Exercise objective >>
Give back an exact copy of the lines in the records below, from the line that has "d.gens := rfl" through the line that has "d.ptOff := rfl", and nothing besides.

Data for analysis >>
-- ==== Sys2Proof/Machine/Core.lean ====
section
/-!
DEFINITION. The machine handed to the host.
-/
def Sys2Proof.core : Host.Core := { State := Sys2Proof.Machine.State, Fault := Sys2Proof.Machine.Fault, Refusal := Sys2Proof.Machine.Refusal, step := Sys2Proof.Machine.step, reset := Sys2Proof.Machine.State.reset }
end

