/-! ### Tables (chapter 9) -/

/-- ENTRY_INSERT, ENTRY_INSERT_IF_ABSENT, ENTRY_MODIFY, ENTRY_DELETE and ENTRY_LOOKUP on the manager ring, with clean
parameters, carry out the plan of their operation for the key and owner given: an evicted entry is written to the host
first, the writes are staged, and the reply follows them (R214-R222). A slice's entry command acts on the key with the
slice's number in it, and only on entries that the slice owns (R221). -/
def Obligations.EntryCommandsChangeTables : Prop :=
  (∀ (op : EntryOp) (c : Ring → Read → Instr) (code : Nat),
     (op = .insert ∧ c = .entryInsert ∧ code = 0x0301) ∨ (op = .ifAbsent ∧ c = .entryInsertIfAbsent ∧ code = 0x0302) ∨
     (op = .modify ∧ c = .entryModify ∧ code = 0x0303) ∨ (op = .delete ∧ c = .entryDelete ∧ code = 0x0304) ∨
     (op = .lookup ∧ c = .entryLookup ∧ code = 0x0305) →
     ∀ s p e b plan, s.runs .manager code p = some (e, b) → clean (entryFaults op .manager b s.dev) = true →
       (op ≠ .lookup → s.dev.tableHeld (byteAt b 0) = false) →
       plan = planEntry op (byteAt b 0) (bytesAt b 16 (pKeyLen (s.dev.gens.rules.profileOf (byteAt b 0)))) (bytesAt b 64 8)
         (if bit (byteAt b 1) 0 then some (le b 2 2) else none) none s.dev →
       (plan.evicted = none →
         exec (c .manager p) s = .next (s.withDev
           (runPlan (byteAt b 0) plan (fun ws => .reply .manager plan.status plan.detail ws) (begin' .manager s.dev)))) ∧
       (∀ v age, plan.evicted = some (v, age) →
         exec (c .manager p) s = .next (s.withDev
           (runPlan (byteAt b 0) plan (fun ws => .reply .manager plan.status plan.detail ws) (begin' .manager
             (ringData .manager [(le b 8 8, entryRecord (byteAt b 0) (s.dev.gens.rules.kind (byteAt b 0)) age false v)] s.dev)))))) ∧
  ((∀ (op : EntryOp) (c : Ring → Read → Instr) (code : Nat),
     (op = .insert ∧ c = .entryInsert ∧ code = 0x0301) ∨ (op = .ifAbsent ∧ c = .entryInsertIfAbsent ∧ code = 0x0302) ∨
     (op = .modify ∧ c = .entryModify ∧ code = 0x0303) ∨ (op = .delete ∧ c = .entryDelete ∧ code = 0x0304) ∨
     (op = .lookup ∧ c = .entryLookup ∧ code = 0x0305) →
     ∀ s r p e b o plan, r ≠ .manager → s.runs r code p = some (e, b) → clean (entryFaults op r b s.dev) = true →
       e.slice < 4096 → pSlice (s.dev.gens.rules.profileOf (byteAt b 0)) = some o →
       (op ≠ .lookup → s.dev.tableHeld (byteAt b 0) = false) →
       plan = planEntry op (byteAt b 0)
         (putLe (bytesAt b 16 (pKeyLen (s.dev.gens.rules.profileOf (byteAt b 0)))) o 2 e.slice) (bytesAt b 64 8)
         (some e.slice) (some e.slice) s.dev →
       plan.evicted = none →
       exec (c r p) s = .next (s.withDev
         (runPlan (byteAt b 0) plan (fun ws => .reply r plan.status plan.detail ws) (begin' r s.dev)))) ∧
   (∀ op t key data owner k d q x,
     findKey (if op = EntryOp.lookup then d.table t else d.tableWith t fun _ => true).ents
       (tKind (d.gens.rules.table t)) (buckets t (tSize (d.gens.rules.table t)) key) key = some (q, x) →
     x.owner ≠ some k → (planEntry op t key data owner (some k) d).writes = []))

/-- An absent key whose bucket A or B has a free slot goes to the lowest one of A, else of B, in one write, and a lookup
then finds it there with its data and owner; every other key is found as before (R213, R214). -/
def Obligations.InsertedKeyIsFound : Prop :=
  ∀ t df now draw m (e : Entry) p, findKey m (tKind df) (buckets t (tSize df) e.key) e.key = none →
    ((freeSlot m (tKind df) (buckets t (tSize df) e.key).1).orElse fun _ =>
      freeSlot m (tKind df) (buckets t (tSize df) e.key).2) = some p →
    (planNew t df now draw m e).status = stOk ∧ (planNew t df now draw m e).writes = [[(p, some e)]] ∧
    (∃ x, findKey (putSlot now m (p, some e)) (tKind df) (buckets t (tSize df) e.key) e.key = some (p, x) ∧
      x.key = e.key ∧ x.data = e.data ∧ x.owner = e.owner) ∧
    (∀ key, key ≠ e.key →
      (findKey (putSlot now m (p, some e)) (tKind df) (buckets t (tSize df) key) key).map (·.1) =
      (findKey m (tKind df) (buckets t (tSize df) key) key).map (·.1))
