-- ==== Sys2Proof/Laws/State.lean ====
section
/-!
SUPPORT. What each update of the device leaves alone: one lemma per field and per reader, and what a reader finds
after an update of the table it reads.
-/
namespace Sys2Proof.Laws
open Sys2Proof Sys2Proof.Machine

/-! ### emit -/

@[simp] theorem emit_time (o : Output) (d : Dev) : (emit o d).time = d.time := rfl
@[simp] theorem emit_regs (o : Output) (d : Dev) : (emit o d).regs = d.regs := rfl
@[simp] theorem emit_latches (o : Output) (d : Dev) : (emit o d).latches = d.latches := rfl
@[simp] theorem emit_held (o : Output) (d : Dev) : (emit o d).held = d.held := rfl
@[simp] theorem emit_captures (o : Output) (d : Dev) : (emit o d).captures = d.captures := rfl
@[simp] theorem emit_free (o : Output) (d : Dev) : (emit o d).free = d.free := rfl
@[simp] theorem emit_updates (o : Output) (d : Dev) : (emit o d).updates = d.updates := rfl
@[simp] theorem emit_lastApply (o : Output) (d : Dev) : (emit o d).lastApply = d.lastApply := rfl
@[simp] theorem emit_mev (o : Output) (d : Dev) : (emit o d).mev = d.mev := rfl
@[simp] theorem emit_rings (o : Output) (d : Dev) : (emit o d).rings = d.rings := rfl
@[simp] theorem emit_served (o : Output) (d : Dev) : (emit o d).served = d.served := rfl
@[simp] theorem emit_accepted (o : Output) (d : Dev) : (emit o d).accepted = d.accepted := rfl
@[simp] theorem emit_tblRegs (o : Output) (d : Dev) : (emit o d).tblRegs = d.tblRegs := rfl
@[simp] theorem emit_snap (o : Output) (d : Dev) : (emit o d).snap = d.snap := rfl
@[simp] theorem emit_snapSeq (o : Output) (d : Dev) : (emit o d).snapSeq = d.snapSeq := rfl
@[simp] theorem emit_fns (o : Output) (d : Dev) : (emit o d).fns = d.fns := rfl
@[simp] theorem emit_links (o : Output) (d : Dev) : (emit o d).links = d.links := rfl
@[simp] theorem emit_owners (o : Output) (d : Dev) : (emit o d).owners = d.owners := rfl
@[simp] theorem emit_slices (o : Output) (d : Dev) : (emit o d).slices = d.slices := rfl
@[simp] theorem emit_queues (o : Output) (d : Dev) : (emit o d).queues = d.queues := rfl
@[simp] theorem emit_cqs (o : Output) (d : Dev) : (emit o d).cqs = d.cqs := rfl
@[simp] theorem emit_mail (o : Output) (d : Dev) : (emit o d).mail = d.mail := rfl
@[simp] theorem emit_eyelets (o : Output) (d : Dev) : (emit o d).eyelets = d.eyelets := rfl
@[simp] theorem emit_freed (o : Output) (d : Dev) : (emit o d).freed = d.freed := rfl
@[simp] theorem emit_tables (o : Output) (d : Dev) : (emit o d).tables = d.tables := rfl
@[simp] theorem emit_gens (o : Output) (d : Dev) : (emit o d).gens = d.gens := rfl
@[simp] theorem emit_counters (o : Output) (d : Dev) : (emit o d).counters = d.counters := rfl
@[simp] theorem emit_exc (o : Output) (d : Dev) : (emit o d).exc = d.exc := rfl
@[simp] theorem emit_learn (o : Output) (d : Dev) : (emit o d).learn = d.learn := rfl
@[simp] theorem emit_pkts (o : Output) (d : Dev) : (emit o d).pkts = d.pkts := rfl
@[simp] theorem emit_nextPkt (o : Output) (d : Dev) : (emit o d).nextPkt = d.nextPkt := rfl
@[simp] theorem emit_ipId (o : Output) (d : Dev) : (emit o d).ipId = d.ipId := rfl
@[simp] theorem emit_ctxCache (o : Output) (d : Dev) : (emit o d).ctxCache = d.ctxCache := rfl
@[simp] theorem emit_ctxMiss (o : Output) (d : Dev) : (emit o d).ctxMiss = d.ctxMiss := rfl
@[simp] theorem emit_placing (o : Output) (d : Dev) : (emit o d).placing = d.placing := rfl
@[simp] theorem emit_ptOff (o : Output) (d : Dev) : (emit o d).ptOff = d.ptOff := rfl
@[simp] theorem emit_policers (o : Output) (d : Dev) : (emit o d).policers = d.policers := rfl
@[simp] theorem emit_nodes (o : Output) (d : Dev) : (emit o d).nodes = d.nodes := rfl
@[simp] theorem emit_ports (o : Output) (d : Dev) : (emit o d).ports = d.ports := rfl
@[simp] theorem emit_cores (o : Output) (d : Dev) : (emit o d).cores = d.cores := rfl
@[simp] theorem emit_ic (o : Output) (d : Dev) : (emit o d).ic = d.ic := rfl
@[simp] theorem emit_locks (o : Output) (d : Dev) : (emit o d).locks = d.locks := rfl
@[simp] theorem emit_chans (o : Output) (d : Dev) : (emit o d).chans = d.chans := rfl
@[simp] theorem emit_engines (o : Output) (d : Dev) : (emit o d).engines = d.engines := rfl
@[simp] theorem emit_mem (o : Output) (d : Dev) : (emit o d).mem = d.mem := rfl
@[simp] theorem emit_chk (o : Output) (d : Dev) : (emit o d).chk = d.chk := rfl
@[simp] theorem emit_repairs (o : Output) (d : Dev) : (emit o d).repairs = d.repairs := rfl
@[simp] theorem emit_scrubs (o : Output) (d : Dev) : (emit o d).scrubs = d.scrubs := rfl
@[simp] theorem emit_board (o : Output) (d : Dev) : (emit o d).board = d.board := rfl
@[simp] theorem emit_power (o : Output) (d : Dev) : (emit o d).power = d.power := rfl
@[simp] theorem emit_tap (o : Output) (d : Dev) : (emit o d).tap = d.tap := rfl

Result of the exercise >>
@[simp] theorem emit_gens (o : Output) (d : Dev) : (emit o d).gens = d.gens := rfl
@[simp] theorem emit_counters (o : Output) (d : Dev) : (emit o d).counters = d.counters := rfl
@[simp] theorem emit_exc (o : Output) (d : Dev) : (emit o d).exc = d.exc := rfl
@[simp] theorem emit_learn (o : Output) (d : Dev) : (emit o d).learn = d.learn := rfl
@[simp] theorem emit_pkts (o : Output) (d : Dev) : (emit o d).pkts = d.pkts := rfl
@[simp] theorem emit_nextPkt (o : Output) (d : Dev) : (emit o d).nextPkt = d.nextPkt := rfl
@[simp] theorem emit_ipId (o : Output) (d : Dev) : (emit o d).ipId = d.ipId := rfl
@[simp] theorem emit_ctxCache (o : Output) (d : Dev) : (emit o d).ctxCache = d.ctxCache := rfl
@[simp] theorem emit_ctxMiss (o : Output) (d : Dev) : (emit o d).ctxMiss = d.ctxMiss := rfl
@[simp] theorem emit_placing (o : Output) (d : Dev) : (emit o d).placing = d.placing := rfl
@[simp] theorem emit_ptOff (o : Output) (d : Dev) : (emit o d).ptOff = d.ptOff := rfl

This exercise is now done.